Setup tip most people miss: Give each agent a SOUL.md or IDENTITY.md file in their workspace. Don't rely only on system prompts — write a persistent identity document that defines their role, their tone (M is strategic, Tanner is paranoid about security, Bond is witty), their responsibilities, and how they work with other agents. Agents stay in character across sessions because the soul file persists.

'Automate this' vs 'do it manually' — what's your rule?

Automate if:

  • You'll do it >3 times (worth scripting)
  • It's error-prone (e.g., forgetting to register artifacts)
  • It creates persistent value (memory logs, tracking docs)

Manual if:

  • One-off task
  • Requires creative judgment (marketing copy, design critique)
  • The automation would take longer than doing it 10 times manually
What's next on your roadmap?

Next workflow: Competitive intelligence agent (separate from Moneypenny). An agent that monitors Product Hunt, Hacker News, Reddit for apps in my space (breakup recovery, habit tracking), scrapes their landing pages, pricing, reviews, tracks feature releases, maintains a competitive landscape doc, and alerts when a competitor ships something significant. This is basically "Moneypenny but automated and continuous."

Integration I wish existed: App Store Connect + Google Play Console MCP server. I want agents to read reviews automatically, track ranking changes, monitor A/B test results, alert on policy warnings, and update ASO artifacts when metadata changes. All the data exists but there's no clean API wrapper for OpenClaw.
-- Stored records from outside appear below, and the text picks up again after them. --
/-- A frame of the device: class, CSEQ, operation, STATUS, job, ARG and payload (Table 15.2). -/
structure Frame where
  cls     : Nat
  cseq    : Nat
  op      : Nat
  status  : Nat
  job     : Nat
  arg     : BitVec 64
  payload : List Byte
deriving DecidableEq, Repr

/-- An Ahnec link (R331-R338): the frames sent and not acknowledged, with their LSEQ; when the last of them went out or was
acknowledged, and when an acknowledgement last made progress. -/
structure Ahn where
  st      : AhnSt
  since   : Nat
  txSeq   : Nat
  rxSeq   : Nat
  nak     : Bool
  credits : Tab Nat
  retCred : Tab Nat
  replay  : List (Nat × Frame)
  out     : List (List Byte)
  lastAck : Nat
  progAt  : Nat
deriving DecidableEq, Repr

/-- The journal (R281-R291). -/
structure Journal where
  seq     : Nat
  prev    : BitVec 256
  seg     : Nat
  epoch   : Nat
  isOpen  : Bool
  segRecs : Nat
  segBytes : List Byte
  openAt  : Nat
  segStart : Tab Nat
  held    : List JBody
  pend    : List JRec
  buffer  : List JBody
  bufUsed : Nat
  bufAt   : Nat
  sealing : Bool
  recovering : Bool
  gaps    : List Gap
  receipts : Tab (BitVec 512)
  mirrorN : Nat
  lastWarn : Nat
deriving DecidableEq, Repr

/-- The management port (R369-R372): its addresses, lengths and interrupt enable, the packets that wait for the bus owner, the bytes
that GET commands of I3C returned, in order, the management store, the management program received. -/
structure Mgmt where
  dyn     : Nat
  eid     : Nat
  mrl     : Nat
  mwl     : Nat
  ibi     : Bool
  answers : List (List Byte)
  ccc     : List (List Byte)
  store   : List (List Byte)
  lost    : Nat
  prog    : Mem
  progLen : Nat
deriving DecidableEq, Repr

/-- The throttle's memory (R393): the last 100 powers of 1 ms, how many in a row were at or below 1,850 W, when a step was last taken
down and up, which steps remain, for how many ms every die has been cool, the gap of the power trigger, the thermal gap. -/
structure Throttle where
  powers   : List Nat
  calm     : Nat
  stepAt   : Option Nat
  raiseAt  : Option Nat
  powSteps : Nat
  thmSteps : Nat
  coolFor  : Nat
  gapPow   : Nat
  gapThm   : Bool
deriving DecidableEq, Repr

/-- The hub (R19): module state, dictionary, loader, journal, links, security, management. -/
structure Hub where
  st       : ModSt
  modReq   : Nat
  transAt  : Nat
  cause    : Nat
  time     : Nat
  turn     : List Nat
  uptime   : Nat
  boardPos : Nat
  jobs     : Tab Job
  events   : List (List Byte)
  evLost   : Nat
  out      : List Frame
  ahn      : Tab Ahn
  txCseq   : Tab Nat
  rxCseq   : Tab Nat
  early    : List (Nat × Frame)
  gapAt    : Tab Nat
  inbox    : List Frame
  jnl      : Journal
  bays     : Tab Bay
  bayOut   : List (Nat × List Byte)
  relay    : List (Nat × Nat × Nat × Lctl)
  tpks     : Tab (List Byte)
  hazards  : List (BitVec 128)
  rwsCount : Nat
  nonce    : BitVec 256
  mgmt     : Mgmt
  thr      : Throttle
  energy   : Nat
deriving DecidableEq, Repr

/-- The machine. `dict` holds the written values and counters of the object dictionary, keyed 256 × index + subindex (R352);
`free` counts the free values drawn; `rowStart` is the copy of a core at the start of the cycle while its row word issues (R26). -/
structure State where
  pending  : List Instr
  dict     : Tab Nat
  ch       : Tab Channel
  hub      : Hub
  free     : Nat
  rowStart : Option (CoreId × Core)
deriving DecidableEq, Repr

/-! ### Reset -/

/-- A core with no task (R30; Table 16.9 defaults). -/
def Core.reset : Core :=
  { status := .noTask, job := 0xFFFF, task := 0, base := 0, bound := 0, profile := 0, start := 0, pc := 0, pin := 0, pins := [],
    ring := [], blocks := [], stepMap := [], held := [], curMap := 0, step := 0, toLaunch := none, doneAt := none,
    g := [], loops := [], skips := [], sched := 0,
    launchAt := 0, hiStep := 0, hiFt := 0, hiSched := 0, dmem := [], ecr := [], halt := none, pendHalt := none, v := [],
    groups := [], bcast := [], laneOp := [], laneSt := [], chkSt := [], lPipe := [], mPipe := [], verdicts := [], drains := [],
    vPipe := [], busyTill := 0, spad := [], stq := [], segs := [], rings := [], nextPut := 0, fill := [],
    fillSeq := 0, egress := [], egQueue := 0, putFly := [], conns := [], xq := [], xLast := none, xHold := 0, xRan := 0,
    xHeld := false, xWait := none, sends := [], queues := [],
    rxFree := 0, rxDie := 0, coupl := [], snaps := [], rdig := 0, failGen := none, stepFlags := 0, dumped := [], grip := .free }

/-- No brake (R228). -/
def Brake.reset : Brake :=
  { isOn := false, len := 0, causes := [], first := ⟨0, 0, 0, .cycles 0⟩, ft := 0, sched := 0, mask := 0, gapCnt := 0 }

/-- A job with nothing in the channel. -/
def JobCh.reset : JobCh :=
  { placed := false, step := none, sentClear := 0, gotCommit := 0, committed := 0, commits := [], gen := 0, acted := 0, revoke := none,
    early := none, overflow := false, launchFor := none, missed := false, ftLaunch := 0, lag := 0,
    brakeAt := 0, fsigs := 0, inputs := [], stepDig := 0, cumDig := 0, digWas := 0,
    appends := [] }

/-- A channel as its reset leaves it: CH_STATE Resetting (Table 16.8 default), 850 MHz (Table 10.9), every table empty. -/
def Channel.reset : Channel :=
  { st := .resetting, req := 0, heldReq := 0, transAt := 0, cycles := 0, sched := 0, ft := 0, ftEnd := 0, phase := 0, mhz := 850,
    oppReq := none, stretch := [], wander := 0, ftState := 0, ftLocks := 0, source := none, slew := 0,
    brake := Brake.reset, brakeLog := [], cores := [], gddr := [], selfRef := false, refIdle := 0, refreshes := 0, cxl := [],
    regions := [], famMap := [], staged := [], objs := [], waits := [], syncFly := [], frames := [], dump := [], msgFly := [],
    remotes := [], srels := [], siding := [], sideUsed := 0, reqs := [], nextTag := 0, fsigs := [], prevSig := 0, phys := [],
    posSt := [], posFail := [], posClean := [], jobs := [], lctls := [], nextId := 0, seenIds := [], seize := none, insps := [], inspNext := [],
    ports := [], routes := [], cutOff := [], seenTags := [], pktIn := [], inspRes := [] }

/-- A FREE job slot (R238). -/
def Job.reset : Job :=
  { st := .free, place := [], latched := [], manifest := [], hdrOk := false, accepted := false, secs := [], bodies := [],
    secDone := [], chunks := [], rows := [], bulk := [], seeds := [], tasks := [], lead := (0, 0), chans := [], profile := 0,
    opceil := 850, debug := false, launched := false, launch := 0, barrier := none, relWait := false, cleared := [], leadStep := 0,
    settings := [], stopped := none, released := 0 }

/-- An empty bay (Table 13.10). -/
def Bay.reset : Bay :=
  { st := .empty, ready := false, serial := [], key := 0, cap := 0, written := 0, cert := [], nonce := 0, receipt := 0,
    cmds := [], queued := [], nextTag := 0, crcAt := [], reads := [], since := 0, tail := [] }

/-- An Ahnec link DARK with no credits (Table 15.12, R338). -/
def Ahn.reset : Ahn :=
  { st := .dark, since := 0, txSeq := 0, rxSeq := 0xFFFF, nak := false, credits := [], retCred := [], replay := [],
    out := [], lastAck := 0, progAt := 0 }

/-- A port DOWN (Table 14.14). -/
def LinkPort.reset : LinkPort :=
  { st := .down, since := 0, txSeq := 0, rxSeq := 4095, nak := false, credits := [], retCred := [], replay := [], tx := [],
    sent := [], rx := [], out := [], inFly := [], lastAck := 0, again := [], waits := [], slotAt := 0, vl0Run := 7, lane := 1, echoT1 := none, echoAt := 0 }

/-- The journal before any segment (R288). -/
def Journal.reset : Journal :=
  { seq := 0, prev := 0, seg := 0, epoch := 0, isOpen := false, segRecs := 0, segBytes := [], openAt := 0, segStart := [],
    held := [], pend := [], buffer := [], bufUsed := 0, bufAt := 0, sealing := false, recovering := false, gaps := [], receipts := [], mirrorN := 0,
    lastWarn := 0 }

/-- The management port after auxiliary power-up (R370, Table 17.11). -/
def Mgmt.reset : Mgmt :=
  { dyn := 0, eid := 0, mrl := 256, mwl := 256, ibi := true, answers := [], ccc := [], store := [], lost := 0, prog := [], progLen := 0 }

/-- No throttle (R394). -/
def Throttle.reset : Throttle :=
  { powers := [], calm := 0, stepAt := none, raiseAt := none, powSteps := 0, thmSteps := 0, coolFor := 0, gapPow := 0, gapThm := false }

/-- The hub in Standby (Table 16.6). -/
def Hub.reset : Hub :=
  { st := .standby, modReq := 0, transAt := 0, cause := 0, time := 0, turn := [], uptime := 0, boardPos := 0, jobs := [], events := [],
    evLost := 0, out := [], ahn := [], txCseq := [], rxCseq := [], early := [], gapAt := [], inbox := [],
    jnl := Journal.reset, bays := [], bayOut := [], relay := [], tpks := [], hazards := [], rwsCount := 0, nonce := 0, mgmt := Mgmt.reset,
    thr := Throttle.reset, energy := 0 }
Prediction: Most solo builders will have 3–5 persistent agents by EOY 2026. Not one "do everything" assistant — specialized agents that own domains (product, research, engineering, marketing, ops). The unlock is durable context (artifacts, memory, state) + good handoffs (agent A's output automatically becomes agent B's input). We're still in the "manual orchestration" phase (I wire Convex, write heartbeat prompts). In 12 months, there will be opinionated frameworks (like Q-branch but as a SaaS) that make this 10x easier. Think "GitHub for AI agent teams."

Final thought?

The Bond theme isn't just aesthetic — it's functional. Each agent knows their role instantly (M = strategy, Moneypenny = intel, Felix = gadgets, Bond = smooth-talking, Eve = money). When you name things well, coordination gets easier. Clear identities → clear responsibilities → less confusion.